LJPEG Module and Workflow

Note

While this could be extensible to handle more common lossy JPEGs, it only presently handles lossless JPEGs.

Note

This isn’t a complete implementation of the lossless JPEG standard. Only enough has been implemented to render the available reference DNG files.

Note

While initial validates have made the encode function appear to work, it’s only seen minimal testing refinement so it’s likely slow and potentially has bugs in some edge cases. I’ll get polished when it becomes a priority (the developer needs it or someone reaches out about it).

This is a lossless jpeg encoder and encoder utility. It’s based on the 1992 standard T.81, 10918.1.

While images are often stored and/or represented as 1D arrays; this module does not follow that pattern. Following the more typical pattern can require frequent and verbose calculations to extract actual pixel values from arrays in higher level functions. Using this format, pixel values fall out of the array values:

pixel_color_channel_value = image[color_channel, x_position, y_position]

pixel_color_value = image[:, x_position, y_position]

Additionally, this format is easily reshaped to a more standard shape with numpy.reshape().

Usage

Decoding

Example: Decode a lossless Jpeg and get the red, green, and blue components for the top left pixel as well as the image dimensions.

This assumes that the image is RGB and has all color channels present in each pixel.

import numpy as np

from brilliantimagery.ljpeg import decode

image_bytes = np.fromfile('path/to/image.ljpeg', np.uint8).astype(np.intc)
image_array = decode(image_bytes)

red = image_array[0, 0, 0]
green = image_array[1, 0, 0]
blue = image_array[2, 0, 0]

width = image_array.shape[1]
height = image_array.shape[2]

Encoding

Example: Encode a lossless Jpeg given a 3D numpy array of integers.

This assumes that image_data is a a 3D numpy array of ints and that white is represented by a number no larger than 255 since 8 bits of precision are being used to store the intensity values. Also, the predictor is 2.

import numpy as np

from brilliantimagery.ljpeg import encode

image = encode(image_data, 8, 2)

API

brilliantimagery.ljpeg.decode(int[:] encoded_image)
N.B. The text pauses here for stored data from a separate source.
/-- Settles O59: both sides put the same string for the same code; at the end of the input the compressor's check is not
followed by a code that would make the decompressor check. -/
theorem growthIsTheSameOnBothSides : Obligations.GrowthIsTheSameOnBothSides := fun input => (recoversRun input).sameGrowth

end Sys2Proof.Machine
end

section
/-! SUPPORT. The decompressor's table against the association list of `expand`, and what every rule keeps of its keys (O55). -/

namespace Sys2Proof.Machine

open Sys2Proof.Safety

variable {s t : State} {d : List (Code × Str)}

/-! ### The table against an association list (R149, R251) -/

/-- The table is of the decompressor's kind and answers every key as the list does. -/
def CodeTableAnswers (di : Option Dict) (d : List (Code × Str)) : Prop :=
  ∃ b, di = some (.c2s b) ∧ 0 < b.length ∧ ∀ key, getC b key = find d key

theorem codeTableAnswers_initC : CodeTableAnswers (some (.c2s initC)) singlesC := ⟨_, rfl, by simp, getC_initC⟩

theorem CodeTableAnswers.getCode (h : CodeTableAnswers s.di d) (key : Code) : s.getCode key = find d key := by
  obtain ⟨b, hb, -, hget⟩ := h
  simp only [State.getCode, hb, hget]

/-- A put is an entry at the end of the list (R141, R146). -/
theorem CodeTableAnswers.assignCode (h : CodeTableAnswers s.di d) (key : Code) (value : Str) :
    CodeTableAnswers (s.assignCode key value).di (d ++ [(key, value)]) := by
  obtain ⟨b, hb, hpos, hget⟩ := h
  rw [assignCode_di hb]
  exact ⟨_, rfl, by rwa [putC_length], fun k => by rw [getC_putC hpos, hget, find_concat]⟩

/-! ### The keys along a run (R248, R249) -/

/-- The table is that of some list whose keys are the codes below `NEXT`. -/
def HoldsKeysBelow (s : State) : Prop := ∃ d, CodeTableAnswers s.di d ∧ KeysBelow d s.next

/-- The keys where the table-reset check has been made (R241). -/
def HoldsKeysBelowFree (s : State) : Prop := s.next ≠ Config.codeLimit ∧ HoldsKeysBelow s

theorem HoldsKeysBelow.resetCheckC (h : HoldsKeysBelow s) : HoldsKeysBelowFree (resetCheckC s) := by
  by_cases hn : s.next = Config.codeLimit
  · rw [resetCheckC_full hn]
    exact ⟨(by decide : Config.firstFree ≠ Config.codeLimit), singlesC, codeTableAnswers_initC, keysBelow_singles⟩
  · rw [resetCheckC_free hn]
    exact ⟨hn, h⟩

/-- What each control state of the decompressor knows of its table; a run is in no other state. -/
def KnowsKeys (s : State) : Prop :=
  match s.fsm with
  | .unpacking => True
  | .dFirst | .dLoop | .done => HoldsKeysBelow s
  | .idle | .awaitingFirstByte | .accumulating | .emit | .drain | .failed => False

theorem decompressUnpack_keeps_keys (h : decompressUnpack s = .ok () t) : KnowsKeys t := by
  obtain ⟨v, -, rfl⟩ | ⟨n, v, -, rfl⟩ := decompressUnpack_ok h
  · trivial
  · exact ⟨singlesC, codeTableAnswers_initC, keysBelow_singles⟩

theorem decompressFirst_keeps_keys (hs : HoldsKeysBelow s) (h : decompressFirst s = .ok () t) : KnowsKeys t := by
  obtain ⟨-, rfl⟩ | ⟨c, v, hc, hcase⟩ := decompressFirst_ok h
  · exact hs
  · obtain ⟨-, -, rfl⟩ := csTake_some hc
    obtain ⟨str, u, w, -, hw, rfl⟩ | ⟨-, rfl⟩ := hcase
    · rw [emitStr_ok hw]
      exact hs
    · exact hs

/-- The put at `NEXT` and the increment go together where the writes are accepted (R246). -/
theorem decompressCode_keeps_keys {ps : Str} {cur : Code} (hs : HoldsKeysBelowFree s) (hps : s.getCode s.prev = some ps)
    (h : decompressCode ps cur s = .ok () t) : KnowsKeys t := by
  obtain ⟨hn, d, htable, hkeys⟩ := hs
  rw [htable.getCode] at hps
  rw [decompressCode_eq, htable.getCode] at h
  obtain ⟨u, v, hv, h⟩ := bind_eq_ok.mp h
  obtain ⟨-, rfl⟩ := Res.ok.inj h
  rw [emitStr_ok hv, assignCode_frame]
  exact ⟨_, htable.assignCode _ _, hkeys.grown hn hps cur⟩

theorem decompressLoop_keeps_keys (hs : HoldsKeysBelow s) (h : decompressLoop s = .ok () t) : KnowsKeys t := by
  obtain ⟨-, he⟩ | ⟨cur, v, hc, hcase⟩ := decompressLoop_eq s
  · obtain ⟨-, rfl⟩ := Res.ok.inj (he.symm.trans h)
    exact hs
  · have hfree : HoldsKeysBelowFree v := by
      obtain ⟨-, -, rfl⟩ := csTake_some hc
      exact hs.resetCheckC
    obtain ⟨-, he⟩ | ⟨ps, hps, he⟩ := hcase
    · obtain ⟨-, rfl⟩ := Res.ok.inj (he.symm.trans h)
      exact hfree.2
    · exact decompressCode_keeps_keys hfree hps (he.symm.trans h)

/-- Every rule of the decompressor keeps the keys of its table below `NEXT`, whatever the codes are (R249). -/
theorem engineStep_keeps_keys (hs : KnowsKeys s) (h : engineStep s = .ok () t) : KnowsKeys t := by
  have hknows := hs
  unfold KnowsKeys at hs
  unfold engineStep at h
  cases hf : s.fsm with
  | unpacking => rw [hf] at h; exact decompressUnpack_keeps_keys h
  | dFirst => rw [hf] at hs h; exact decompressFirst_keeps_keys hs h
  | dLoop => rw [hf] at hs h; exact decompressLoop_keeps_keys hs h
  | done =>
    rw [hf] at h
    obtain ⟨-, rfl⟩ := Res.ok.inj h
    exact hknows
  | idle | awaitingFirstByte | accumulating | emit | drain | failed => rw [hf] at hs; exact hs.elim

/-- A run that ends normally leaves its keys below `NEXT`. -/
theorem execLzwDecompress_holdsKeys (h : exec .lzwDecompress s = .next t) (hdone : t.fsm = .done) : HoldsKeysBelow t := by
  obtain ⟨hok, -⟩ := runEngine_induct (fun _ _ hu _ hv => engineStep_keeps_keys hu hv) (runBudget (startDecompress s))
    (startDecompress s) trivial
  obtain ⟨_, u, hu, rfl⟩ | ⟨x, u, -, rfl⟩ := answer_eq_next.mp h
  · have hknows := (hok u hu).1
    rw [KnowsKeys, show u.fsm = .done from hdone] at hknows
    exact hknows
  · rw [takeException_fsm] at hdone
    exact absurd hdone nofun

/-- Settles O55: the invariant of the run says it of the list that the table answers as; a string is bounded by `NEXT`. -/
theorem decompressorKeysAreBelowNext : Obligations.DecompressorKeysAreBelowNext := by
  intro s t h hdone
  obtain ⟨d, ⟨b, hb, -, hget⟩, hkeys⟩ := execLzwDecompress_holdsKeys h hdone
  refine ⟨b, hb, fun c => ?_, fun c str hstr => ?_⟩
  · rw [hget]
    exact hkeys.keys c
  · rw [hget] at hstr
    have hlen := hkeys.strings c str hstr
    have hrange := hkeys.range
    exact ⟨List.ne_nil_of_length_pos hlen.1, by omega⟩

end Sys2Proof.Machine
end

section
/-! SUPPORT. A decompressor run from the stream it reads to the bytes it writes: the reads up to the end of the stream, each rule
as an equation, a run that skips, and the run side by side with `expand` (O53, O54, O60). -/

namespace Sys2Proof.Machine

open Sys2Proof.Safety

variable {s t u v : State} {bs : List Byte} {rest : List ReadAnswer} {c cur prev : Code} {str ps : Str}
  {d : List (Code × Str)} {next : NextCode} {taken cs : List Code}

/-! ### Unpacking (R233) -/

/-- `s` after `UNPACKING` has read a stream of these bytes, which leaves `rest` on `IN`. -/
def unpacked (s : State) (bs : List Byte) (rest : List ReadAnswer) : State :=
  { s with
    inp := rest, cs := ⟨s.cs.items ++ unpack bs, 0⟩, di := some (.c2s initC), next := Config.firstFree, fsm := .dFirst,
    hist := s.hist ++ (bs.map fun b => .read (some b)) ++ [.read none] }

theorem engineStep_of_unpacking (hf : s.fsm = .unpacking) : engineStep s = decompressUnpack s := by
  simp [engineStep, hf]

/-- The last round: the stream ends within a group. -/
theorem runEngine_unpacking_of_ended (hf : s.fsm = .unpacking) (hlen : bs.length < 3) (h : streamOf s.inp = some (bs, rest))
    (k : Nat) : runEngine (k + bs.length / 3 + 1) s = runEngine k (unpacked s bs rest) := by
  rw [Nat.div_eq_of_lt hlen]
  refine runEngine_of_ok k (by rw [hf]; rfl) ?_
  rw [engineStep_of_unpacking hf, decompressUnpack, upGroupBody_of_ended hlen h, bind_ok, unpacked, unpack_of_short hlen,
    List.append_nil]
  rfl

/-- Unpacking takes one rule for each whole group and one for the end of the stream. -/
theorem runEngine_unpacking (hf : s.fsm = .unpacking) (h : streamOf s.inp = some (bs, rest)) (k : Nat) :
    runEngine (k + bs.length / 3 + 1) s = runEngine k (unpacked s bs rest) := by
  induction bs using unpack.induct generalizing s with
  | case1 b0 b1 b2 bs ih =>
    obtain ⟨inp, hinp, hstream⟩ : ∃ inp, s.inp = .byte b0 :: .byte b1 :: .byte b2 :: inp ∧
        streamOf inp = some (bs, rest) := by simpa [streamOf_eq_cons_iff] using h
    have hdiv : (b0 :: b1 :: b2 :: bs).length / 3 = bs.length / 3 + 1 := Nat.add_div_right bs.length (by decide : 0 < 3)
    have hstep : engineStep s = .ok () { s with
        inp := inp, cs := ⟨s.cs.items ++ [unpackA b0 b1, unpackB b1 b2], s.cs.cursor⟩, fsm := .unpacking,
        hist := s.hist ++ [.read (some b0), .read (some b1), .read (some b2)] } := by
      rw [engineStep_of_unpacking hf, decompressUnpack, upGroupBody_of_whole hinp]
      rfl
    rw [hdiv, ← Nat.add_assoc, runEngine_of_ok _ (by rw [hf]; rfl) hstep, ih rfl hstream]
    simp [unpacked, unpack]
  | case2 | case3 | case4 => exact runEngine_unpacking_of_ended hf (by simp) h k

/-- The budget of a run covers one rule for each group and each code of its stream, and four more (R318). -/
theorem runBudget_startDecompress (h : streamOf s.inp = some (bs, rest)) :
    ∃ k, runBudget (startDecompress s) = k + (unpack bs).length + 3 + bs.length / 3 + 1 := by
  have hle : bs.length ≤ s.inp.length := length_le_of_streamOf h
  have hbudget : runBudget (startDecompress s) = 2 * s.inp.length + 0 + 8 := rfl
  rw [unpack_length]
  exact ⟨2 * s.inp.length + 4 - 3 * (bs.length / 3), by omega⟩

/-! ### The rules, one equation for each case -/

/-- A fetch from a sequence of which `taken` has been fetched (R184). -/
theorem csTake_of_split (hcs : s.cs = ⟨taken ++ c :: cs, taken.length⟩) :
    csTake s = some (c, { s with cs := ⟨(taken ++ [c]) ++ cs, (taken ++ [c]).length⟩ }) := by
  rw [csTake_of_getElem? (v := c) (by simp [hcs]), hcs]
  simp

theorem decompressFirst_of_end (h : csTake s = none) : decompressFirst s = .ok () s.setDone := by
  simp [decompressFirst, h]

theorem decompressFirst_of_absent (hc : csTake s = some (c, v)) (hg : v.getCode c = none) :
    decompressFirst s = .ok () { v.setSkip with prev := c, fsm := .dLoop } := by
  have hget : { v with prev := c }.getCode c = none := hg
  simp [decompressFirst, hc, hget, State.setSkip]

theorem decompressFirst_of_found (hc : csTake s = some (c, v)) (hg : v.getCode c = some str) (ha : accepting v.sink) :
    decompressFirst s = .ok () { v.written str with prev := c, fsm := .dLoop } := by
  have hget : { v with prev := c }.getCode c = some str := hg
  have hemit := emitStr_of_accepting (s := { v with prev := c }) (accepting_take ha str.length)
  simp [decompressFirst, hc, hget, hemit, State.written]

theorem decompressLoop_of_end (h : csTake s = none) : decompressLoop s = .ok () s.setDone := by
  have hmore : ¬s.csMore = true := by
    rw [csMore_iff]
    exact Nat.not_lt.mpr (csTake_none.mp h)
  exact if_neg hmore

/-- The table-reset check made twice is made once (R241). -/
theorem decompressLoop_resetCheckC (h : s.csMore = true) : decompressLoop (resetCheckC s) = decompressLoop s := by
  by_cases hn : s.next = 4096
  · have hfree : resetCheckC (resetCheckC s) = resetCheckC s := by
      rw [resetCheckC_full hn]
      exact resetCheckC_free (by decide : (256 : NextCode) ≠ 4096)
    have hmore : (resetCheckC s).csMore = true := by rw [resetCheckC_full hn]; exact h
    rw [decompressLoop, decompressLoop, if_pos h, if_pos hmore, hfree]
    cases hc : csTake (resetCheckC s) with
    | none => exact absurd (csMore_iff.mp hmore) (Nat.not_lt.mpr (csTake_none.mp hc))
    | some p => rfl
  · rw [resetCheckC_free hn]

section
variable (hn : s.next ≠ Config.codeLimit) (hc : csTake s = some (cur, v))
include hn hc

theorem decompressLoop_of_absent (hp : v.getCode v.prev = none) :
    decompressLoop s = .ok () { v.setSkip with fsm := .dLoop } := by
  have hmore : s.csMore = true := csMore_iff.mpr (csTake_some hc).1
  simp [decompressLoop, hmore, resetCheckC_free hn, hc, hp]

theorem decompressLoop_of_found (hp : v.getCode v.prev = some ps) : decompressLoop s = decompressCode ps cur v := by
  have hmore : s.csMore = true := csMore_iff.mpr (csTake_some hc).1
  simp [decompressLoop, hmore, resetCheckC_free hn, hc, hp]

end

/-- One code where the sink accepts: the put, the string written, the increment (R245). -/
theorem decompressCode_of_accepting (ps : Str) (cur : Code) (ht : CodeTableAnswers s.di d) (ha : accepting s.sink) :
    ∃ di, CodeTableAnswers di (grown d s.next ps cur) ∧ decompressCode ps cur s = .ok () {
      State.written (codeStrings ps (find d cur)).1 { s with
        di := di, hist := s.hist ++ [.assign (nextCode s.next) (codeStrings ps (find d cur)).2] } with
      next := s.next + 1, prev := cur, fsm := .dLoop } := by
  refine ⟨_, ht.assignCode _ _, ?_⟩
  rw [decompressCode_eq, ht.getCode, assignCode_frame, emitStr_of_accepting, bind_ok]
  · rfl
  · exact accepting_take ha _

/-! ### Runs -/

theorem engineStep_of_dLoop (hf : s.fsm = .dLoop) : engineStep s = decompressLoop s := by simp [engineStep, hf]

theorem runEngine_dLoop (k : Nat) (hf : s.fsm = .dLoop) (h : decompressLoop s = .ok () u) :
    runEngine (k + 1) s = runEngine k u :=
  runEngine_of_ok k (by rw [hf]; rfl) (by rw [engineStep_of_dLoop hf, h])

theorem runEngine_dFirst (k : Nat) (hf : s.fsm = .dFirst) (h : decompressFirst s = .ok () u) :
    runEngine (k + 1) s = runEngine k u := by
  have hstep : engineStep s = decompressFirst s := by simp [engineStep, hf]
  exact runEngine_of_ok k (by rw [hf]; rfl) (hstep.trans h)

/-- The command is its run from the start, and the response (R230). -/
theorem exec_lzwDecompress_of_run (h : runEngine (runBudget (startDecompress s)) (startDecompress s) = .ok () u) :
    exec .lzwDecompress s = .next (respond .ok (if u.sticky.skip then 1 else 0) u) := by
  rw [exec, execLzwDecompress, runDecompressor, h, answer_ok]

/-- Where the previous code has no entry, the rest of the run takes the codes left and does nothing else (R242). -/
theorem runEngine_skipping (hf : s.fsm = .dLoop) (hn : s.next ≠ Config.codeLimit) (hp : s.getCode s.prev = none)
    (hskip : s.sticky.skip = true) (hcs : s.cs = ⟨taken ++ cs, taken.length⟩) (k : Nat) :
    runEngine (k + cs.length + 2) s = .ok () (State.setDone { s with cs := ⟨taken ++ cs, (taken ++ cs).length⟩ }) := by
  induction cs generalizing s taken with
  | nil =>
    have hend := decompressLoop_of_end (s := s) (csTake_none.mpr (by simp [hcs]))
    rw [List.length_nil, runEngine_dLoop _ hf hend, runEngine_rest k rfl, List.append_nil]
    rw [List.append_nil] at hcs
    rw [← hcs]
  | cons c cs ih =>
    have hstep := decompressLoop_of_absent hn (csTake_of_split hcs) hp
    rw [List.length_cons, show k + (cs.length + 1) + 2 = k + cs.length + 2 + 1 by omega, runEngine_dLoop _ hf hstep]
    have hrest := ih (s := { s.setSkip with cs := ⟨(taken ++ [c]) ++ cs, (taken ++ [c]).length⟩, fsm := .dLoop })
      rfl hn hp rfl rfl
    refine hrest.trans ?_
    simp [State.setDone, State.setSkip, hskip]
Decode a Lossless Jpeg according to the 1992 standard T.81, 10918.1, into its raw components.

Returned array properties are to be used to get input image properties such as shape and number of color channels. For a monochromatic image decode(img).shape[0] would equal 1. In a typical DNG tile it would equal 2, and it would equal 3 for an RGB image. Similar procedures can be used to get the image width and length.

Parameters

encoded_image – A 1D Numpy array holding the compressed image. encoded_image can be created with something like np.fromfile('F-18.ljpg', np.uint8).astype(np.intc), note the astype() at the end.

Returns

A 3 dimensional Numpy array with index 0 being the color channel, index 1 being the X coordinate, and index 2 being the Y coordinate.
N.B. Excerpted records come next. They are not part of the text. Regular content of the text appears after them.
-- ==== Sys2Proof/Machine/State.lean ====
section
/-! DEFINITION. The state of the DM-416: every register, queue, buffer, counter, mode and output
pin the spec gives the seven blocks, as plain data, and the state right after reset. -/

namespace Sys2Proof.Machine

/-! ### Names with codes (Tables 10.4 and 10.5) -/

/-- Result codes (Table 10.4). The failure cause of a transfer is the result code it ended with. -/
inductive Result
  | ok | unknownRequest | badLength | badArgument | state | tagInUse | full | noPage | quota
  | listFull | overlap | range | slotTaken | portAbsent | badGeometry | offline | permit | locked
  | addressFault | positionFault | dataCheck | aborted | faulted
  deriving DecidableEq, Repr

/-- Stream directions (R2). -/
inductive Direction | capture | replay
  deriving DecidableEq, Repr

/-- Policies (R2 (5)): HALT and CONTINUE. -/
inductive Policy | halt | goOn
  deriving DecidableEq, Repr

/-- The eight states of a stream (Table 1.3). -/
inductive StreamState | free | bound | priming | running | hold | draining | ended | faulted
  deriving DecidableEq, Repr

/-- Outcomes of a take (Table 1.5). -/
inductive TakeEnd | stopped | endPage | extentEnd | aborted | unterminated
  deriving DecidableEq, Repr

/-- The end-page state of a capture stream (R74 (4)). -/
inductive EndPageState | none | waiting | made | written
  deriving DecidableEq, Repr

/-- Why a replay stream drains (R91 (3)). -/
inductive DrainReason | stop | endPage | abort
  deriving DecidableEq, Repr

/-- The kinds of claim on the wait list (R30). -/
inductive ClaimKind | endPage | read
  deriving DecidableEq, Repr

/-- Frame roles (R57). -/
inductive Role | off | master | slave
  deriving DecidableEq, Repr

/-- The slot counts of a frame (R56). -/
inductive SlotCount | s32 | s64
  deriving DecidableEq, Repr

/-- The port state of the frame port (R57), with the run count of SEEKING and the bits of the counted
frame that have passed (R59; 0 while the run count is 0), and the miss count of LOCKED (R60). -/
inductive FrameState | off | master | seeking (run : Fin 4) (bits : Nat) | locked (missed : Bool)
  deriving DecidableEq, Repr

/-- The directions of a slot (Table 10.4). -/
inductive SlotDirection | receive | transmit
  deriving DecidableEq, Repr

/-- The eight states of a drive port (Table 7.4). -/
inductive PortState
  | absent | attaching | restoring | idle | positioning | waitSector | active | offline
  deriving DecidableEq, Repr

/-- Offline causes (Table 7.3). -/
inductive OfflineCause | notReady | marks | restore | geometry | noIdent
  deriving DecidableEq, Repr

/-- Phases of the sector engine (R130). -/
inductive Phase | free | header | writeData | readData | format
  deriving DecidableEq, Repr

/-- Host line speeds (00_scope.md section 3). -/
inductive LineSpeed | b115200 | b460800 | b1000000 | b3000000
  deriving DecidableEq, Repr

/-- Causes of a line fault (R146, R148). -/
inductive LineFaultCause | length | check | kind | framing | timeout | rejectOverflow
  deriving DecidableEq, Repr

/-- Causes of an overrun (R77). -/
inductive OverrunCause | quotaReached | poolShort
  deriving DecidableEq, Repr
brilliantimagery.ljpeg.encode(int[:, :, :] image, int precision, int predictor)

Encode a raw image into a Lossless Jpeg according to the 1992 standard T.81, 10918.1.

This is neither highly optimized nor heavily tested.

Parameters
  • image – A 3 dimensional Numpy array with index 0 being the color channel, index 1 being the X coordinate, and index 2 being the Y coordinate.

  • precision – The number of bits of precision for each color value. This can be different from the number of bits of precision used by the array holding the values.

  • predictor – The predictor, Ss from the Jpeg standard, to be used.

Returns

A compressed Lossless Jpeg as a MemoryView to a 1D Numpy array.